I.2. La frontière franco-suisse: accueil versus refoulement

La frontière franco-suisse se subdivise en deux secteurs dont l'histoire est très différente au cours des années qui nous occupent.

Au nord, la frontière de l'Arc jurassien, qui jouxte la zone occupée (et, en partie, interdite): côté français, le territoire de Belfort, le Doubs, le Jura et l'Ain (pays de Gex occupé et rattaché à la préfecture du Doubs); côté suisse, les cantons de Berne (Jura bernois), Neuchâtel, Vaud et Genève.

Cette frontière nord ou «jurassienne» mesure environ 300 kilomètres, soit environ 100 km pour le Jura bernois (sans la partie jouxtant l'Alsace annexée10), 62 km pour Neuchâtel, 89 km pour Vaud et 43 km pour Genève.

A l'ouest (ou sud-ouest), la frontière qui jouxte la zone non occupée (devenue «zone sud» après l'occupation allemande de novembre 1942), souvent appelée Westgrenze par les autorités suisses:

côté français, un seul département, la Haute-Savoie; côté suisse, trois cantons et donc trois secteurs de pénétration différents: Genève, la rive lémanique vaudoise et le Valais.
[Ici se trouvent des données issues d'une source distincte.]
-- ==== Sys2Proof/Machine/Core.lean ====
section
/-! DEFINITION. The machine as the host takes it. -/

def Sys2Proof.core : Host.Core :=
  { State := Sys2Proof.Machine.State, Fault := Sys2Proof.Machine.Fault, Refusal := Sys2Proof.Machine.Refusal,
    step := Sys2Proof.Machine.step, reset := Sys2Proof.Machine.State.reset }
end

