-- ==== Sys2Proof/Certificates/Slice0/Obligations.lean ====
section
/-! DEFINITION. The statements for the provers: what the spec says each command does to the chip, its frames, and the invariant that every
step keeps. A docstring names the rules; a clause that rests on the model's own choice names its log entry. -/

open Sys2Proof Sys2Proof.Machine

/-- A step on a queue with a command in front is `exec` of that command with the queue's rest; on an empty queue the chip runs one
cycle with the queue still empty (log entry 2: the model's own choice). -/
def Obligations.StepRunsTheFrontCommand : Prop :=
  (∀ (c : Instr) (rest : List Instr) (s : State), s.pending = c :: rest → step s = exec c { s with pending := rest }) ∧
  (∀ s : State, s.pending = [] → ∃ t, step s = .next t ∧ t.pending = [])

/-- No command touches the commands that wait behind it. Every command whose operand list a wire can carry completes in every state;
any other stops with `illFormed`. While no clock runs, only the supply, RESET# and the fuse load act: every other command leaves
everything as it is (log entry 1). -/
def Obligations.CommandsKeepTheQueueAndComplete : Prop :=
  (∀ (c : Instr) (s t : State), exec c s = .next t → t.pending = s.pending) ∧
  (∀ (c : Instr) (s : State),
     (c.wf = true → ∃ t, exec c s = .next t) ∧ (c.wf = false → exec c s = .fault .illFormed)) ∧
  (∀ (c : Instr) (s t : State), s.power ≠ .run → c.powers = false → exec c s = .next t → t = s)

/-- Every step keeps power, clocks, THERMTRIP# and lost state in agreement. -/
def Obligations.PowerInvariantKept : Prop :=
  ∀ s t : State, s.PowerInv → step s = .next t → t.PowerInv

/-- Reset has the invariant. -/
def Obligations.PowerInvariantAtReset : Prop :=
  State.reset.PowerInv ∧ Memory.wf State.reset.mem = true

/-- Power loss leaves nothing of the chip (R517); RESET# leaves every field at its reset value but the two that POS_STRAP decides
(R494, R529; memory reads 0 after it by log entry 4); the end of the fuse load brings the fuse values, starts the clocks and sets
every equaliser to its preset (R530, Table 15.7), and the management port serves frames 50 to 250 µs later (log entry 109). -/
def Obligations.SupplyAndResetPins : Prop :=
  (∀ s : State, ∃ t, exec .powerLoss s = .next t ∧ t.power = .off ∧ t.lost) ∧
  (∀ (s : State) (pos : Bool), ∃ t, exec (.coldReset pos) s = .next t ∧ t.power = .fuseLoad ∧ t.thermtripLow = false ∧
    t.fld .TRAY_POS_POS = b2n pos ∧ t.fld .NODE_CFG_ELECT_PRIO = 8 - b2n pos ∧ t.shd .NODE_CFG_ELECT_PRIO = 8 - b2n pos ∧
    (∀ (f : Fld) (i : Nat), f ≠ .TRAY_POS_POS → f ≠ .NODE_CFG_ELECT_PRIO → t.fld f i = f.resetVal i ∧ t.shd f i = f.resetVal i) ∧
    t.chip = chipCold ∧ ∀ a, t.byte a = 0) ∧
  (∀ (s : State) (f : Fuses), s.power = .fuseLoad → ∃ t, exec (.fuseLoadDone f) s = .next t ∧ t.power = .run ∧ t.fuses = f ∧
    s.clk + 5000 ≤ t.portAt ∧ t.portAt ≤ s.clk + 25000 ∧
    (∀ n k, n < 24 → k < 4 → t.fld (eqNow k) n = t.eqEff n k) ∧
    (∀ (g : Fld) (i : Nat), (∀ k, g ≠ eqNow k) → t.fld g i = s.fld g i) ∧ (∀ g i, t.shd g i = s.shd g i) ∧ ∀ a, t.byte a = s.byte a)
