/-! ### setBytes -/

@[simp] theorem setBytes_power (s : State) (a : Nat) (bs : List Byte) : (s.setBytes a bs).power = s.power := rfl
@[simp] theorem setBytes_fuses (s : State) (a : Nat) (bs : List Byte) : (s.setBytes a bs).fuses = s.fuses := rfl
@[simp] theorem setBytes_clk (s : State) (a : Nat) (bs : List Byte) : (s.setBytes a bs).clk = s.clk := rfl
@[simp] theorem setBytes_cyc (s : State) (a : Nat) (bs : List Byte) : (s.setBytes a bs).cyc = s.cyc := rfl
@[simp] theorem setBytes_free (s : State) (a : Nat) (bs : List Byte) : (s.setBytes a bs).free = s.free := rfl
@[simp] theorem setBytes_reg (s : State) (a : Nat) (bs : List Byte) : (s.setBytes a bs).reg = s.reg := rfl
@[simp] theorem setBytes_shadow (s : State) (a : Nat) (bs : List Byte) : (s.setBytes a bs).shadow = s.shadow := rfl
@[simp] theorem setBytes_commits (s : State) (a : Nat) (bs : List Byte) : (s.setBytes a bs).commits = s.commits := rfl
@[simp] theorem setBytes_units (s : State) (a : Nat) (bs : List Byte) : (s.setBytes a bs).units = s.units := rfl
@[simp] theorem setBytes_latches (s : State) (a : Nat) (bs : List Byte) : (s.setBytes a bs).latches = s.latches := rfl
@[simp] theorem setBytes_miso (s : State) (a : Nat) (bs : List Byte) : (s.setBytes a bs).miso = s.miso := rfl
@[simp] theorem setBytes_bus (s : State) (a : Nat) (bs : List Byte) : (s.setBytes a bs).bus = s.bus := rfl
@[simp] theorem setBytes_msix (s : State) (a : Nat) (bs : List Byte) : (s.setBytes a bs).msix = s.msix := rfl
@[simp] theorem setBytes_tk (s : State) (a : Nat) (bs : List Byte) : (s.setBytes a bs).tk = s.tk := rfl
@[simp] theorem setBytes_plans (s : State) (a : Nat) (bs : List Byte) : (s.setBytes a bs).plans = s.plans := rfl
@[simp] theorem setBytes_released (s : State) (a : Nat) (bs : List Byte) : (s.setBytes a bs).released = s.released := rfl
@[simp] theorem setBytes_relNext (s : State) (a : Nat) (bs : List Byte) : (s.setBytes a bs).relNext = s.relNext := rfl
@[simp] theorem setBytes_loadNext (s : State) (a : Nat) (bs : List Byte) : (s.setBytes a bs).loadNext = s.loadNext := rfl
@[simp] theorem setBytes_hearths (s : State) (a : Nat) (bs : List Byte) : (s.setBytes a bs).hearths = s.hearths := rfl
@[simp] theorem setBytes_sqNext (s : State) (a : Nat) (bs : List Byte) : (s.setBytes a bs).sqNext = s.sqNext := rfl
@[simp] theorem setBytes_taken (s : State) (a : Nat) (bs : List Byte) : (s.setBytes a bs).taken = s.taken := rfl
@[simp] theorem setBytes_chans (s : State) (a : Nat) (bs : List Byte) : (s.setBytes a bs).chans = s.chans := rfl
@[simp] theorem setBytes_embers (s : State) (a : Nat) (bs : List Byte) : (s.setBytes a bs).embers = s.embers := rfl
@[simp] theorem setBytes_heat (s : State) (a : Nat) (bs : List Byte) : (s.setBytes a bs).heat = s.heat := rfl
@[simp] theorem setBytes_bucket (s : State) (a : Nat) (bs : List Byte) : (s.setBytes a bs).bucket = s.bucket := rfl
@[simp] theorem setBytes_borrowed (s : State) (a : Nat) (bs : List Byte) : (s.setBytes a bs).borrowed = s.borrowed := rfl
@[simp] theorem setBytes_seqs (s : State) (a : Nat) (bs : List Byte) : (s.setBytes a bs).seqs = s.seqs := rfl
@[simp] theorem setBytes_tampered (s : State) (a : Nat) (bs : List Byte) : (s.setBytes a bs).tampered = s.tampered := rfl
@[simp] theorem setBytes_tags (s : State) (a : Nat) (bs : List Byte) : (s.setBytes a bs).tags = s.tags := rfl
@[simp] theorem setBytes_flights (s : State) (a : Nat) (bs : List Byte) : (s.setBytes a bs).flights = s.flights := rfl
@[simp] theorem setBytes_flightNext (s : State) (a : Nat) (bs : List Byte) : (s.setBytes a bs).flightNext = s.flightNext := rfl
@[simp] theorem setBytes_reshards (s : State) (a : Nat) (bs : List Byte) : (s.setBytes a bs).reshards = s.reshards := rfl
@[simp] theorem setBytes_posted (s : State) (a : Nat) (bs : List Byte) : (s.setBytes a bs).posted = s.posted := rfl
@[simp] theorem setBytes_reads (s : State) (a : Nat) (bs : List Byte) : (s.setBytes a bs).reads = s.reads := rfl
@[simp] theorem setBytes_lateWids (s : State) (a : Nat) (bs : List Byte) : (s.setBytes a bs).lateWids = s.lateWids := rfl
@[simp] theorem setBytes_sides (s : State) (a : Nat) (bs : List Byte) : (s.setBytes a bs).sides = s.sides := rfl
@[simp] theorem setBytes_rowClk (s : State) (a : Nat) (bs : List Byte) : (s.setBytes a bs).rowClk = s.rowClk := rfl
@[simp] theorem setBytes_rowOld (s : State) (a : Nat) (bs : List Byte) : (s.setBytes a bs).rowOld = s.rowOld := rfl
@[simp] theorem setBytes_codeClk (s : State) (a : Nat) (bs : List Byte) : (s.setBytes a bs).codeClk = s.codeClk := rfl
@[simp] theorem setBytes_codeOld (s : State) (a : Nat) (bs : List Byte) : (s.setBytes a bs).codeOld = s.codeOld := rfl
@[simp] theorem setBytes_pipes (s : State) (a : Nat) (bs : List Byte) : (s.setBytes a bs).pipes = s.pipes := rfl
@[simp] theorem setBytes_portAt (s : State) (a : Nat) (bs : List Byte) : (s.setBytes a bs).portAt = s.portAt := rfl
@[simp] theorem setBytes_misoLine (s : State) (a : Nat) (bs : List Byte) : (s.setBytes a bs).misoLine = s.misoLine := rfl
@[simp] theorem setBytes_lastWrite (s : State) (a : Nat) (bs : List Byte) : (s.setBytes a bs).lastWrite = s.lastWrite := rfl
@[simp] theorem setBytes_lastHw (s : State) (a : Nat) (bs : List Byte) : (s.setBytes a bs).lastHw = s.lastHw := rfl
@[simp] theorem setBytes_tickOut (s : State) (a : Nat) (bs : List Byte) : (s.setBytes a bs).tickOut = s.tickOut := rfl
@[simp] theorem setBytes_tickOutAt (s : State) (a : Nat) (bs : List Byte) : (s.setBytes a bs).tickOutAt = s.tickOutAt := rfl
@[simp] theorem setBytes_sqAt (s : State) (a : Nat) (bs : List Byte) : (s.setBytes a bs).sqAt = s.sqAt := rfl
@[simp] theorem setBytes_heatClk (s : State) (a : Nat) (bs : List Byte) : (s.setBytes a bs).heatClk = s.heatClk := rfl
@[simp] theorem setBytes_heatOld (s : State) (a : Nat) (bs : List Byte) : (s.setBytes a bs).heatOld = s.heatOld := rfl
@[simp] theorem setBytes_xb (s : State) (a : Nat) (bs : List Byte) : (s.setBytes a bs).xb = s.xb := rfl
@[simp] theorem setBytes_xbNext (s : State) (a : Nat) (bs : List Byte) : (s.setBytes a bs).xbNext = s.xbNext := rfl
@[simp] theorem setBytes_xbLast (s : State) (a : Nat) (bs : List Byte) : (s.setBytes a bs).xbLast = s.xbLast := rfl
@[simp] theorem setBytes_xbOwed (s : State) (a : Nat) (bs : List Byte) : (s.setBytes a bs).xbOwed = s.xbOwed := rfl
@[simp] theorem setBytes_locks (s : State) (a : Nat) (bs : List Byte) : (s.setBytes a bs).locks = s.locks := rfl
@[simp] theorem setBytes_slotAt (s : State) (a : Nat) (bs : List Byte) : (s.setBytes a bs).slotAt = s.slotAt := rfl
@[simp] theorem setBytes_slotUse (s : State) (a : Nat) (bs : List Byte) : (s.setBytes a bs).slotUse = s.slotUse := rfl
@[simp] theorem setBytes_dmaStart (s : State) (a : Nat) (bs : List Byte) : (s.setBytes a bs).dmaStart = s.dmaStart := rfl
@[simp] theorem setBytes_dmaLast (s : State) (a : Nat) (bs : List Byte) : (s.setBytes a bs).dmaLast = s.dmaLast := rfl
@[simp] theorem setBytes_ringClk (s : State) (a : Nat) (bs : List Byte) : (s.setBytes a bs).ringClk = s.ringClk := rfl
@[simp] theorem setBytes_ringOld (s : State) (a : Nat) (bs : List Byte) : (s.setBytes a bs).ringOld = s.ringOld := rfl
@[simp] theorem setBytes_fillAt (s : State) (a : Nat) (bs : List Byte) : (s.setBytes a bs).fillAt = s.fillAt := rfl
@[simp] theorem setBytes_landed (s : State) (a : Nat) (bs : List Byte) : (s.setBytes a bs).landed = s.landed := rfl
@[simp] theorem setBytes_widNext (s : State) (a : Nat) (bs : List Byte) : (s.setBytes a bs).widNext = s.widNext := rfl
@[simp] theorem setBytes_ridNext (s : State) (a : Nat) (bs : List Byte) : (s.setBytes a bs).ridNext = s.ridNext := rfl
@[simp] theorem setBytes_links (s : State) (a : Nat) (bs : List Byte) : (s.setBytes a bs).links = s.links := rfl
@[simp] theorem setBytes_node (s : State) (a : Nat) (bs : List Byte) : (s.setBytes a bs).node = s.node := rfl
@[simp] theorem setBytes_therm (s : State) (a : Nat) (bs : List Byte) : (s.setBytes a bs).therm = s.therm := rfl
@[simp] theorem setBytes_tray (s : State) (a : Nat) (bs : List Byte) : (s.setBytes a bs).tray = s.tray := rfl
@[simp] theorem setBytes_damp (s : State) (a : Nat) (bs : List Byte) : (s.setBytes a bs).damp = s.damp := rfl
@[simp] theorem setBytes_thermtripLow (s : State) (a : Nat) (bs : List Byte) : (s.setBytes a bs).thermtripLow = s.thermtripLow := rfl
@[simp] theorem setBytes_pcieUp (s : State) (a : Nat) (bs : List Byte) : (s.setBytes a bs).pcieUp = s.pcieUp := rfl
@[simp] theorem setBytes_pending (s : State) (a : Nat) (bs : List Byte) : (s.setBytes a bs).pending = s.pending := rfl
@[simp] theorem setBytes_fld_read (s : State) (a : Nat) (bs : List Byte) (r : Fld) (j : Nat) : (s.setBytes a bs).fld r j = s.fld r j := rfl
@[simp] theorem setBytes_shd_read (s : State) (a : Nat) (bs : List Byte) (r : Fld) (j : Nat) : (s.setBytes a bs).shd r j = s.shd r j := rfl
@[simp] theorem setBytes_plan_read (s : State) (a : Nat) (bs : List Byte) (x : Nat) : (s.setBytes a bs).plan x = s.plan x := rfl
@[simp] theorem setBytes_hearth_read (s : State) (a : Nat) (bs : List Byte) (x : Nat) : (s.setBytes a bs).hearth x = s.hearth x := rfl
@[simp] theorem setBytes_chan_read (s : State) (a : Nat) (bs : List Byte) (x : Nat) : (s.setBytes a bs).chan x = s.chan x := rfl
@[simp] theorem setBytes_ember_read (s : State) (a : Nat) (bs : List Byte) (x : Nat) : (s.setBytes a bs).ember x = s.ember x := rfl
@[simp] theorem setBytes_link_read (s : State) (a : Nat) (bs : List Byte) (x : Nat) : (s.setBytes a bs).link x = s.link x := rfl
@[simp] theorem setBytes_seq_read (s : State) (a : Nat) (bs : List Byte) (x : Nat) : (s.setBytes a bs).seq x = s.seq x := rfl
@[simp] theorem setBytes_tag_read (s : State) (a : Nat) (bs : List Byte) (x y : Nat) : (s.setBytes a bs).tag x y = s.tag x y := rfl
@[simp] theorem setBytes_heatSt_read (s : State) (a : Nat) (bs : List Byte) (x : Nat) : (s.setBytes a bs).heatSt x = s.heatSt x := rfl
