/-- The type of the answer that refuses a request. -/
def faultType (ty : Nat) : Nat := if ty = 0x10 then 0x19 else if ty = 0x11 then 0x1B else 0x1C

/-- What a refusal says of its cause: a completion always names a fault. -/
def faultCode (ty cause : Nat) : Nat := if ty = 0x12 then 0x30 else cause

/-- A refused request is answered with its number and cause. -/
theorem answerFault_spec (s : State) (n : Nat) {f : Frame} (hty : frameType f = 0x10 ∨ frameType f = 0x11 ∨ frameType f = 0x12) {cause : Nat}
    (hc : cause < 2 ^ 8) :
    ∃ k g, s.answerFault n f cause = s.sendLink k g ∧ frameType g = faultType (frameType f) ∧ hdr g 0 32 16 = reqId f ∧
      hdr g 0 48 8 = faultCode (frameType f) cause := by
  have hid := reqId_lt f
  have hlo (c : Nat) : (reqId f + c * 2 ^ 16) % 2 ^ 16 = reqId f := by omega
  have hhi {c : Nat} (h : c < 2 ^ 8) : (reqId f + c * 2 ^ 16) / 2 ^ 16 % 2 ^ 8 = c := by omega
  unfold State.answerFault
  rcases hty with h | h | h
  · obtain ⟨k, g, -, heq, ht, h2, h3, -⟩ := reply_spec s n f (ty := 0x19) (hi := reqId f + cause * 2 ^ 16) (by decide) [s.now] []
    simp only [h]
    exact ⟨k, g, heq, ht, h2.trans (hlo _), h3.trans (hhi hc)⟩
  · obtain ⟨k, g, -, heq, ht, h2, h3, -⟩ := reply_spec s n f (ty := 0x1B) (hi := reqId f + cause * 2 ^ 16) (by decide) [] []
    simp only [h]
    exact ⟨k, g, heq, ht, h2.trans (hlo _), h3.trans (hhi hc)⟩
  · obtain ⟨k, g, -, heq, ht, h2, h3, -⟩ := reply_spec s n f (ty := 0x1C) (hi := reqId f + 0x30 * 2 ^ 16) (by decide) [0, 0] []
    simp only [h]
    exact ⟨k, g, heq, ht, h2.trans (hlo _), h3.trans (hhi (by decide))⟩

theorem sendLink_here (s : State) (k : Nat) (g : Frame) : g ∈ ((s.sendLink k g).link k).txq := by
  rw [sendLink_txq]
  exact List.mem_append_right _ (List.mem_singleton_self g)

/-! ### KV requests of partners -/

/-- The word that a KVREQ carries. -/
def kvreqWord (f : Frame) : Word128 := BitVec.ofNat 128 (hdr f 1 0 64 + hdr f 2 0 64 * 2 ^ 64)

/-- A request with the hearth's key, to a hearth with room, joins its queue. -/
theorem kvreq_queued {s : State} {n : Nat} {f : Frame} (hoff : s.chip ≠ chipOffReady) (hkey : hdr f 3 0 32 = s.fld .PKEY (hdr f 0 48 4))
    (hfen : s.fencedHearth (hdr f 0 48 4) = false) (hasg : assigned (wordOpc (kvreqWord f)) = true) (hcls : wordClass (kvreqWord f) = 8)
    (hiq : (s.hearth (hdr f 0 48 4)).iq = []) :
    s.kvreq n f = s.setHearth (hdr f 0 48 4)
      { s.hearth (hdr f 0 48 4) with iq := [{ ctx := s.kvreqCtx n f, word := kvreqWord f, prio := false, deadline := 0 }] } := by
  unfold State.kvreq
  extract_lets x h w
  have hx : x.hearth = hdr f 0 48 4 := rfl
  have hw : w = kvreqWord f := rfl
  have hh : h = s.hearth (hdr f 0 48 4) := rfl
  rw [if_neg (by simp [hoff, hx, hkey]), if_neg (by simp [hx, hfen]), if_neg (by simp [hw, hcls]), if_neg (by simp [hh, hiq]), hx]
  have hnil : h.iq = [] := hiq
  rw [hnil, List.nil_append]
  refine refuseFronts_assigned (fun q hq => ?_) 32
  rw [setHearth_hearth_same] at hq
  rw [List.mem_singleton.mp hq]
  exact hasg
Cette frontière ouest ou «savoyarde», qui s'étend de la sortie du Rhône à l'extrémité ouest du canton de Genève jusqu'au tripoint Suisse (Valais)/France/Italie au Mont Dolent, mesure 213 kilomètres, soit 60 km pour Genève, 57 km pour la frontière lacustre vaudoise et 96 km pour le Valais. Moins longue que la frontière jurassienne, elle a cependant été presque six fois plus traversée pour passer de France en Suisse.

Nos deux graphiques 3 et 4 donnent à voir la proportion des passages (3) et des refoulements (4) en ventilation géographique entre la frontière nord (zone occupée) et les différents secteurs de la frontière ouest (zone libre). Nous tenons compte, dans ces deux graphiques, des chiffres augmentés de la marge hypothétique qui nous paraît pertinente, dont nous expliquons le calcul plus loin.

8 Notre statistique (comprenant quelques ajouts provenant de sources complémentaires) donne 12'675 personnes juives accueillies à travers la frontière franco-suisse; toutes ne figurent pas sur la base AUPER, la différence pourrait se situer autour de 750 personnes.

9 Tous les tableaux et graphiques se trouvent en fin de partie I.

10 De 1940 à 1944, le Haut-Rhin, qui commence un peu après le village de Réchésy (Territoire de Belfort), est terre allemande, annexée de facto au Reich. Nous ne prenons pas en considération les passages en Suisse – d'ailleurs peu nombreux – qui ont lieu en 1942-1944 vers les cantons de Berne, de Soleure et de Bâle le long de cette frontière longue de plus de 50 km, entre Réchésy et Saint-Louis.